Animal rights extremists — like the terrorist groups SHAC (Stop Huntingdon Animal Cruelty), ALF (Animal Liberation Front) and ELF (Earth Liberation Front) — have developed terror tactics that are diabolically effective: they target individuals, rather than companies, and those individuals are employees not only of the primary target (in this case, Huntingdon Life Sciences), but also individuals who work for companies that are clients and suppliers of HLS (like Canaccord Capital).

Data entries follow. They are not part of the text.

/-- One thing the hub sends or drives, in the order it does so. Of the log of them only
what goes over the bond link is read again, as its packets (R376; log entry 6). -/
inductive Emit where
  /-- An ordered set on a pair (R113): code, bytes 2 to 7, and the blocks of its run as scrambled on the wire (R111). -/
  | orderedSet (l : LinkNo) (p : PairNo) (code : Byte) (content : List Byte) (wire : List Block)
  /-- A NAK block on a pair (R124), with its block on the wire. -/
  | nak (l : LinkNo) (p : PairNo) (seq : BitVec 12) (reason : Byte) (wire : List Block)
  /-- A link frame on a pair (R115), with its 64 blocks on the wire. -/
  | frame (l : LinkNo) (p : PairNo) (hdr : Dword) (payload : List Byte) (trl : Dword) (wire : List Block)
  /-- A Fill block (Table 3.7). -/
  | fill (l : LinkNo) (p : PairNo) (wire : List Block)
  /-- Receiver-detect pulses, and PRBS31 without sync headers, begin on a pair (Table 3.5). -/
  | detect (l : LinkNo) (p : PairNo)
  | prbs (l : LinkNo) (p : PairNo)
  /-- A burst of the wake pattern on the transmit primary (R135). -/
  | wakeBurst (l : LinkNo) (p : PairNo)
  /-- An answer to a Structured VDM: 0 NAK, 1 ACK, 2 BUSY; the command, and its data objects (R98, R452). -/
  | vdm (u : Up) (answer : Fin 3) (command : Byte) (objects : List Word)
  /-- Attention with the given VDO (R101). -/
  | attention (u : Up) (vdo : Word)
  /-- A PD Hard Reset (R433). -/
  | hardReset (u : Up)
  /-- Bytes an SPI READ returns, and the status byte of an SPI STATUS (R70). -/
  | spiData (bytes : List Byte)
  | spiStatus (status : Byte)
  /-- The management function's answers: data of an EP0 READ, completion of an EP0 WRITE, STALL, a transfer offered on
  EP1 IN or EP2 IN (R65 to R68). -/
  | ep0Data (u : Up) (data : List Byte)
  | ep0Done (u : Up)
  | ep0Stall (u : Up)
  | epIn (u : Up) (ep : Byte) (data : List Byte)
  /-- NAK on an endpoint. -/
  | epNak (u : Up) (ep : Byte)
  /-- An event carried to the partner (R386). -/
  | relayedEvent (ev : Fin 64) (hosts : Option (BitVec 2)) (time : Dword) (arg : Word)
  /-- A response to a forwarded command, over bond TID 0 (R385). -/
  | forwardedResponse (id : Nat) (r : Response)
  /-- A command or a window access forwarded to the partner (R385). -/
  | forwardedCommand (id : Nat) (req : Requester) (opcode : Half) (c : Cmd)
  | forwardedAccess (req : Requester) (id : Nat) (off : BitVec 18) (count : Nat) (writes : Option (List Word))
  /-- The completion of a window access the partner forwarded. -/
  | accessCompletion (req : Requester) (id : Nat) (count : Nat) (data : List Word)
  /-- A PMBus command to a converter with its value in mV, mA or mV/µs (R34, R585). -/
  | pmbus (cv : Converter) (command : Byte) (value : Nat)
  /-- A state change Day forwards to Night, or a message on bond TIDs 1 and 2 (R376, R391). -/
  | mirrorChange (ch : MirrorChange)
  | replicated (t : Replica)
  | signature (k : SigKey) (seq : Word) (sig : Dword)
  | pairControl (code : Nat) (value : Dword)
  /-- An output's DisplayPort transmitters, with their lane rate and drive settings, carry the mode's symbol stream, or are in
  electrical idle (R394, R404). -/
  | displayLink (o : OutNo) (rate : BitVec 3) (drive : Word) (on : Bool)
  /-- A packet of a host's tunnel carried over the bond link to the partner's engine, by its bond TID (R388). -/
  | bondPacket (tid : Byte) (cls : BitVec 3) (last : Bool) (payload : List Byte)
  /-- A TLP sent on a downstream link (R248), a prefetch read included (R255). -/
  | tlp (p : PciePort) (bytes : List Byte)
  /-- The header and data credits a downstream link is advertised: posted, non-posted, completion (R247). -/
  | pcieCredits (p : PciePort) (posted nonPosted completion : Nat × Nat)
  /-- A reset, retrain or disable of a downstream link, by its state code (R251), and an NVMe shutdown request (R272). -/
  | pcieLink (p : PciePort) (code : Fin 9)
  | nvmeShutdown (p : PciePort)
  /-- An NVMe command Karxo carries out for a storage interface in fall-back (R306). -/
  | nvme (p : PciePort) (ns : Byte) (op : NvmeOp) (lba blocks : Nat) (data : List Byte)
  /-- USB bus transactions of a request begin at a port, or an interrupt one is retried (R289, R295); the order in which a
  port's bulk and control endpoints are served in a microframe (R289); the ports that take a high-speed SOF, a full-speed
  SOF and an ITP of a microframe index (R292); a resume driven on a port, or upstream (R299, R301); the answer to an LPM
  token (R300). -/
  | usbIssue (ss : Bool) (port : Byte) (hdr data : List Byte)
  | usbRound (ss : Bool) (port : Byte) (xids : List Nat)
  | usbSof (index high full itp : Nat)
  | usbResume (port : Byte)
  | usbUpResume
  | usbLpm (ack : Bool)
  /-- A packet or status of the management function's storage and loopback interfaces (R306, R307). -/
  | usbStorage (p : PciePort) (key asc : Byte) (data : List Byte)
  | usbLoop (iso : Bool) (data : List Byte)
  /-- A frame sent on a physical Ethernet port, with a good or an inverted FCS (R318, R330). -/
  | ethFrame (p : EthPort) (frame : List Byte) (goodFcs : Bool)
  /-- A CAN frame sent (R362). -/
  | canFrame (p : CanPort) (f : CanFrame)
  /-- A PD message by its name and its data objects (R431, R433). -/
  | pd (u : Up) (name : String) (objects : List Word)
deriving DecidableEq, Repr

The idea is simple: if you can separate the primary target (HLS) from its suppliers and clients (Canaccord Capital), the primary target will be unable to survive. And if you can terrorize one or two employees of each supplier and client, you can drive clients and suppliers from the primary target, to do business elsewhere. After all, it's a lot more appealing to Canaccord's management teams to abandon HLS and find another corporation to do business with than to stick with HLS out of principle and watch their own people terrorized.
Here's another example of just how effective that tactic is in practice.
LONDON brokers for botanics firm Phytopharm have thrown in the towel after a bomb was left under a senior director's car by animal rights activists.
Canaccord Capital announced it was resigning "with immediate effect" as joint sponsor and broker for the Godmanchester company, which specialises in remedies based on plant extracts.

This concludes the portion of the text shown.